Storia: In kayak sul Lago di Lugano

Da una riva all’altra solcando il lago

Scoprire angoli nascosti da Lugano a Gandria in kayak

Dal Golfo di Lugano, una pagaiata dopo l’altra, si possono scoprire affascinanti angoli nascosti che altrimenti sfuggono agli occhi del turista. Eva ci guida verso Gandria e poi dall’altra parte del lago, dove attendono invitanti grotti. Tra i flutti affiorano anche curiosità e ricordi.

IL PERSONAGGIO

Eva Antonini, pagaia tra arte e panorama

Eva Antonini, pagaia tra arte e panorama
Al mattino presto o alla sera il lago è calmo e piatto, non ci sono ancora le onde create dalle barche o dal vento e la natura si rilassa.

“Ehi, fermatevi! Sì, voi in canoa! Mi piacerebbe tanto provare, come posso fare?” È iniziata così, 6 anni fa, con un fischio e una domanda, la passione di Eva per il kayak.

Lei e suo marito Nicola stavano facendo jogging vicino al pontile, dove c'è l’ombrellone giallo e blu del bagnino del Lido di Lugano; i canoisti invece stavano rientrando in sede, poche onde più in là, dopo una lunga pagaiata sulle tranquille acque del Ceresio.

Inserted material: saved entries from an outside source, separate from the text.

-- ==== Sys2Proof/Laws/Frames.lean ====
section
/-! SUPPORT. Frames: which blocks each shared operation of several blocks can change. -/

namespace Sys2Proof.Machine

theorem onlyChanges_refl (bs : List Block) (s : State) : onlyChanges bs s s :=
  ⟨fun b _ => by cases b <;> rfl, rfl⟩

theorem onlyChanges_trans {bs : List Block} {s t u : State} (h : onlyChanges bs s t)
    (h' : onlyChanges bs t u) : onlyChanges bs s u := by
  refine ⟨fun b hb => ?_, h'.2.trans h.2⟩
  have h1 := h.1 b hb
  have h2 := h'.1 b hb
  cases b <;> exact h2.trans h1

theorem onlyChanges_mono {bs cs : List Block} {s t : State} (h : onlyChanges bs s t)
    (hsub : ∀ b ∈ bs, b ∈ cs) : onlyChanges cs s t :=
  ⟨fun b hb => h.1 b fun hm => hb (hsub b hm), h.2⟩

/-- What each step of a fold keeps, the fold keeps. -/
theorem onlyChanges_foldl {α : Type} {bs : List Block} (f : State → α → State)
    (h : ∀ s a, onlyChanges bs s (f s a)) (l : List α) (s : State) :
    onlyChanges bs s (l.foldl f s) := by
  induction l generalizing s with
  | nil => exact onlyChanges_refl bs s
  | cons a l ih => exact onlyChanges_trans (h s a) (ih (f s a))

theorem State.elapse_onlyChanges (s : State) (t : Nat) : onlyChanges [] s (s.elapse t) :=
  ⟨fun b _ => by cases b <;> rfl, rfl⟩
theorem State.withRef_onlyChanges (s : State) (x : RefTracker) : onlyChanges [.ref] s (s.withRef x) :=
  ⟨fun b hb => by cases b <;> simp_all [Block.same], rfl⟩
theorem State.withDet_onlyChanges (s : State) (x : Detector) : onlyChanges [.det] s (s.withDet x) :=
  ⟨fun b hb => by cases b <;> simp_all [Block.same], rfl⟩
theorem State.withCap_onlyChanges (s : State) (x : CaptureUnit) :
    onlyChanges [.cap] s (s.withCap x) :=
  ⟨fun b hb => by cases b <;> simp_all [Block.same], rfl⟩
theorem State.withMark_onlyChanges (s : State) (x : MarkLine) :
    onlyChanges [.mark] s (s.withMark x) :=
  ⟨fun b hb => by cases b <;> simp_all [Block.same], rfl⟩
theorem State.withLink_onlyChanges (s : State) (x : NoticeLink) :
    onlyChanges [.link] s (s.withLink x) :=
  ⟨fun b hb => by cases b <;> simp_all [Block.same], rfl⟩
theorem State.withCorr_onlyChanges (s : State) (x : Correlation) :
    onlyChanges [.corr] s (s.withCorr x) :=
  ⟨fun b hb => by cases b <;> simp_all [Block.same], rfl⟩
theorem State.withStore_onlyChanges (s : State) (x : RecordStore) :
    onlyChanges [.store] s (s.withStore x) :=
  ⟨fun b hb => by cases b <;> simp_all [Block.same], rfl⟩
theorem State.withAgg_onlyChanges (s : State) (x : Aggregator) : onlyChanges [.agg] s (s.withAgg x) :=
  ⟨fun b hb => by cases b <;> simp_all [Block.same], rfl⟩
theorem State.withPort_onlyChanges (s : State) (x : RecordPort) :
    onlyChanges [.port] s (s.withPort x) :=
  ⟨fun b hb => by cases b <;> simp_all [Block.same], rfl⟩
theorem State.withCtl_onlyChanges (s : State) (x : Controller) : onlyChanges [.ctl] s (s.withCtl x) :=
  ⟨fun b hb => by cases b <;> simp_all [Block.same], rfl⟩

theorem State.raise_onlyChanges (s : State) (c : Cause) (n : Nat) :
    onlyChanges [.ctl] s (s.raise c n) := s.withCtl_onlyChanges _

theorem State.editRecord_onlyChanges (s : State) (id : Nat) (f : Record → Record) :
    onlyChanges [.store] s (s.editRecord id f) := s.withStore_onlyChanges _

theorem State.writeWave_onlyChanges (s : State) (id : Nat) (w : WavePart) :
    onlyChanges [.store] s (s.writeWave id w) := s.withStore_onlyChanges _

theorem State.handToTally_onlyChanges (s : State) (c : RecordClass) (r m d : Nat) :
    onlyChanges [.store] s (s.handToTally c r m d) := s.withStore_onlyChanges _

theorem State.setSlot_onlyChanges (s : State) (k : Fin 8) (x : Slot) :
    onlyChanges [.cap] s (s.setSlot k x) := s.withCap_onlyChanges _

/-- A creation changes the store, and the controller by STORE_FULL (R145). -/
theorem State.addRecord_onlyChanges (s : State) (r : Record) (t : Ms) :
    onlyChanges [.store, .ctl] s (s.addRecord r t) := by
  simp only [State.addRecord]
  split
  · exact onlyChanges_trans (onlyChanges_mono (s.withStore_onlyChanges _) (by simp))
      (onlyChanges_mono (State.raise_onlyChanges _ _ _) (by simp))
  · exact onlyChanges_mono (s.withStore_onlyChanges _) (by simp)

/-- A judgement changes the store, and the controller by RECORD_CLOSED (R149). -/
theorem State.judge_onlyChanges (s : State) (id : Nat) :
    onlyChanges [.store, .ctl] s (s.judge id) := by
  rcases s.judge_cases id with h | ⟨r, -, -, -, h⟩ <;> rw [h]
  · exact onlyChanges_refl _ _
  · exact onlyChanges_trans (onlyChanges_mono (s.editRecord_onlyChanges _ _) (by simp))
      (onlyChanges_mono (State.raise_onlyChanges _ _ _) (by simp))

theorem State.judgeAll_onlyChanges (s : State) (ids : List Nat) :
    onlyChanges [.store, .ctl] s (s.judgeAll ids) :=
  onlyChanges_foldl _ State.judge_onlyChanges ids s

/-- The loss of a slot's holders writes the records and the slot (R79). -/
theorem State.loseHolders_onlyChanges (s : State) (k : Fin 8) :
    onlyChanges [.cap, .store, .ctl] s (s.loseHolders k) :=
  onlyChanges_trans (onlyChanges_mono (s.withStore_onlyChanges _) (by simp))
    (onlyChanges_mono (State.setSlot_onlyChanges _ _ _) (by simp))

theorem State.stopFill_onlyChanges (s : State) : onlyChanges [.cap, .store, .ctl] s s.stopFill := by
  unfold State.stopFill
  split
  · exact onlyChanges_refl _ _
  · exact onlyChanges_trans (onlyChanges_mono (s.setSlot_onlyChanges _ _) (by simp))
      (onlyChanges_mono (State.judgeAll_onlyChanges _ _) (by simp))

theorem State.spoilSlot_onlyChanges (s : State) (k : Fin 8) (e : Option Ms) :
    onlyChanges [.cap, .store, .ctl] s (s.spoilSlot k e) := by
  unfold State.spoilSlot
  split
  · exact onlyChanges_trans (s.loseHolders_onlyChanges k)
      (onlyChanges_trans (onlyChanges_mono (State.setSlot_onlyChanges _ _ _) (by simp))
        (onlyChanges_mono (State.judgeAll_onlyChanges _ _) (by simp)))
  · exact onlyChanges_refl _ _

/-- A memory check error changes the capture unit, the store and the causes (R79, R81, R82). -/
theorem State.memoryError_onlyChanges (s : State) (k : Fin 8) :
    onlyChanges [.cap, .store, .ctl] s (s.memoryError k) := by
  have hr : ∀ (u : State) (c : Cause) (n : Nat), onlyChanges [.cap, .store, .ctl] u (u.raise c n) :=
    fun u c n => onlyChanges_mono (u.raise_onlyChanges c n) (by simp)
  unfold State.memoryError
  split
  · exact onlyChanges_trans (hr _ _ _) (State.spoilSlot_onlyChanges _ _ _)
  · split
    · exact onlyChanges_trans (hr _ _ _) <| onlyChanges_trans (hr _ _ _) <|
        onlyChanges_trans (State.spoilSlot_onlyChanges _ _ _) <|
        onlyChanges_trans (onlyChanges_mono (State.withCap_onlyChanges _ _) (by simp)) <|
        onlyChanges_trans (onlyChanges_mono (State.withCap_onlyChanges _ _) (by simp))
          (State.stopFill_onlyChanges _)
    · exact onlyChanges_trans (hr _ _ _) (State.spoilSlot_onlyChanges _ _ _)

theorem State.copyPosition_onlyChanges (s : State) (k : Fin 8) (j : Nat) (hc : HalfCycle)
    (fails : Bool) : onlyChanges [.cap, .store, .ctl] s (s.copyPosition k j hc fails) := by
  unfold State.copyPosition
  split
  · have h := onlyChanges_mono (cs := [.cap, .store, .ctl])
      (s.setSlot_onlyChanges k (s.cap.slots[k].put j hc)) (by simp)
    split
    · exact onlyChanges_trans h (State.memoryError_onlyChanges _ _)
    · exact h
  · exact onlyChanges_refl _ _

theorem State.openSlot_onlyChanges (s : State) (k : Fin 8) (id : Nat) (a newest : RefIndex)
    (failed : Option (Fin 9)) :
    onlyChanges [.cap, .store, .ctl] s (s.openSlot k id a newest failed) :=
  onlyChanges_trans (onlyChanges_mono (s.setSlot_onlyChanges _ _) (by simp)) <|
  onlyChanges_trans (onlyChanges_mono (State.writeWave_onlyChanges _ _ _) (by simp)) <|
  onlyChanges_foldl _ (fun u _ => u.copyPosition_onlyChanges _ _ _ _) _ _

/-- A capture request changes the capture unit and the record, and the causes where a copy fails
its check (R71, R78). -/
theorem State.captureRequest_onlyChanges (s : State) (id : Nat) (a : RefIndex)
    (failed : Option (Fin 9)) :
    onlyChanges [.cap, .store, .ctl] s (s.captureRequest id a failed) := by
  have hw : ∀ (u : State) (w : WavePart), onlyChanges [.cap, .store, .ctl] u (u.writeWave id w) :=
    fun u w => onlyChanges_mono (u.writeWave_onlyChanges id w) (by simp)
  simp only [State.captureRequest]
  split
  · exact hw _ _
  · split
    · exact hw _ _
    · split
      · split
        · exact onlyChanges_trans (onlyChanges_mono (s.setSlot_onlyChanges _ _) (by simp)) (hw _ _)
        · exact hw _ _
      · split
        · exact s.openSlot_onlyChanges _ _ _ _ _
        · exact hw _ _

/-- A drop report writes UNSENT into contexts and a record (R132). -/
theorem State.dropReport_onlyChanges (s : State) (edge : Ms) (id : Nat) :
    onlyChanges [.corr, .store] s (s.dropReport edge id) := by
  simp only [State.dropReport]
  split
  · exact onlyChanges_mono (s.withCorr_onlyChanges _) (by simp)
  · exact onlyChanges_trans (onlyChanges_mono (s.withCorr_onlyChanges _) (by simp))
      (onlyChanges_mono (State.editRecord_onlyChanges _ _ _) (by simp))

theorem State.reportFrame_onlyChanges (s : State) (f : QueuedFrame) :
    onlyChanges [.corr, .store] s (s.reportFrame f) := by
  unfold State.reportFrame
  split
  · exact onlyChanges_refl _ _
  · split
    · exact onlyChanges_refl _ _
    · exact s.dropReport_onlyChanges _ _

theorem State.reportQueue_onlyChanges (s : State) : onlyChanges [.corr, .store] s s.reportQueue :=
  onlyChanges_foldl _ State.reportFrame_onlyChanges _ s

/-- A VERDICT handed over changes the queue, or is reported dropped (R104). -/
theorem State.handVerdict_onlyChanges (s : State) (v : QueuedVerdict) :
    onlyChanges [.link, .corr, .store] s (s.handVerdict v) := by
  have hd := onlyChanges_mono (cs := [.link, .corr, .store])
    (s.dropReport_onlyChanges v.edge v.recordId) (by simp)
  have hl : ∀ x, onlyChanges [.link, .corr, .store] s (s.withLink x) :=
    fun x => onlyChanges_mono (s.withLink_onlyChanges x) (by simp)
  unfold State.handVerdict
  split
  · exact hd
  · split
    · exact hl _
    · split
      · exact hl _
      · exact hd

/-! The readers of a refresh, and the parts of a stop. -/

/-- `f` where `c` changes no more than `f` does. -/
theorem State.when_onlyChanges {bs : List Block} (s : State) (c : Bool) (f : State → State)
    (h : ∀ u, onlyChanges bs u (f u)) : onlyChanges bs s (s.when c f) := by
  cases c
  · exact onlyChanges_refl bs s
  · exact h s

theorem State.enterHalted_onlyChanges (s : State) : onlyChanges [.ctl] s s.enterHalted :=
  onlyChanges_trans (s.raise_onlyChanges _ _) (State.withCtl_onlyChanges _ _)

theorem State.storeTakes_onlyChanges (s : State) (view : StationState) :
    onlyChanges [.store] s (s.storeTakes view) := s.withStore_onlyChanges _

theorem State.trackerTakes_onlyChanges (s : State) : onlyChanges [.ref] s s.trackerTakes := by
  unfold State.trackerTakes
  split
  · exact onlyChanges_refl _ _
  · exact s.withRef_onlyChanges _

theorem State.trackerTakesReport_onlyChanges (s : State) :
    onlyChanges [.ref] s s.trackerTakesReport := by
  unfold State.trackerTakesReport
  split
  · exact onlyChanges_refl _ _
  · exact s.withRef_onlyChanges _

theorem State.aggregatorTakes_onlyChanges (s : State) :
    onlyChanges [.agg] s s.aggregatorTakes := by
  unfold State.aggregatorTakes
  split
  · exact onlyChanges_refl _ _
  · exact s.withAgg_onlyChanges _

/-- An own verdict is written to its context and its record, and handed to the link (R131). -/
theorem State.judgeContext_onlyChanges (s : State) (e : Refresh) (k : Fin 4) :
    onlyChanges [.link, .corr, .store] s (s.judgeContext e k) := by
  simp only [State.judgeContext]
  split
  · exact onlyChanges_refl _ _
  · have hv : ∀ (f : Context → Context) (v : QueuedVerdict),
        onlyChanges [.link, .corr, .store] s ((s.editContext k f).handVerdict v) := fun f v =>
      onlyChanges_trans (onlyChanges_mono (s.withCorr_onlyChanges _) (by simp))
        ((s.editContext k f).handVerdict_onlyChanges v)
    split
    · exact hv _ _
    · exact onlyChanges_trans (hv _ _)
        (onlyChanges_mono (State.editRecord_onlyChanges _ _ _) (by simp))

theorem State.correlationTakes_onlyChanges (s : State) :
    onlyChanges [.link, .corr, .store] s s.correlationTakes := by
  unfold State.correlationTakes
  split
  · exact onlyChanges_refl _ _
  · exact onlyChanges_trans (onlyChanges_mono (s.withCorr_onlyChanges _) (by simp))
      (onlyChanges_foldl _ (fun u k => u.judgeContext_onlyChanges _ k) _ _)

end Sys2Proof.Machine
end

Un movimento rilassante, regolare e ritmico che affascina e rilassa allo stesso tempo: bisognava provarlo. Ora Eva ne è entusiasta e non si fa sfuggire nessun’occasione per comunicarlo.

Eva è un’artista: a Lugaggia, una frazione del comune di Capriasca, ha il suo nuovo atelier di scultura immerso nel verde dove crea corpi e volti con la terra. Un legame forte, quasi istintivo, con la terra e il territorio che ama e che le dà ispirazione.

Sentiva da sempre la voglia di creare dell’arte, ma la svolta è arrivata nei primi anni del 2000 quando ha capito che riusciva a trasferire le sue idee sulla materia, trasmettendole forza e passione. È stata una rivelazione.


Non solo ‘cibo per la mente’: assieme a suo marito Eva prende ispirazione dal territorio ticinese, ma soprattutto lo vive al 100%.

Mountain bike, corsa e kayak in estate, sci di fondo in inverno (“nella stagione fredda non esco in canoa: fa troppo freddo ai piedi e alle mani” dice sorridendo). Sono tutti sport impegnativi, anche il kayak. “Soprattutto quando dobbiamo fare il ‘lancio’ della canoa dal pontile”, afferma Eva sorridendo.

È un po’ scomodo, è vero, ma una volta sulla superficie del lago la tranquillità fa dimenticare tutto.
E allora partiamo alla scoperta!

Grazie al kayak si possono conoscere tanti angoli nascosti del Luganese e vedere il mondo da un’altra prospettiva, con altri occhi.


Stando comodamente ‘seduti sul lago’, una pagaiata dopo l’altra, si può scoprire un porticciolo risalente al ‘900 o una delle cantine di Gandria che non è stata trasformata in un grotto. C'è poi la parete dove passano dei camosci, lo splendido giardino di una villa privata affacciata sul lago oppure la foce del Cassarate.

Lugano vista dal lago è straordinaria: la città tutta shopping, frenesia e luci, lascia il posto alle tranquille onde sull’acqua che fanno ondeggiare l’imbarcazione cullandoti ai caldi raggi di sole della sera.

Le luci, riflesse nello specchio d’acqua, creano uno spettacolo surreale.

Pro tip
Alcune delle opere di Eva sono state selezionate per l’esposizione al Carrousel du Louvre, legato alla Società Nazionale di Belle Arti (SNBA) di Parigi.
Gli abitanti di Gandria vengono chiamati "Tor" (tori). Un soprannome che sarebbe legato alle grandi fatiche necessarie per raggiungere altri paesi.
Dal 1932 la Traversata del Lago di Lugano (2.5 km) attraversa il 46mo parallelo andando da Caprino al lido di Lugano.

“Al mattino presto o alla sera il lago è calmo e piatto, non ci sono ancora le onde create dalle barche o dal vento e la natura si rilassa”: è il momento migliore per vivere un’esperienza di piena tranquillità e armonia sull’acqua.
I cigni e gli altri abitanti del lago sono anche loro più rilassati e affiancano con curiosità la tua imbarcazione e a volte ti superano guardandoti con un’aria di sfida.
 

Hanno ragione: i padroni del lago sono loro!
Grazie e arrivederci.

"Un’esperienza di piena tranquillità e armonia sull’acqua."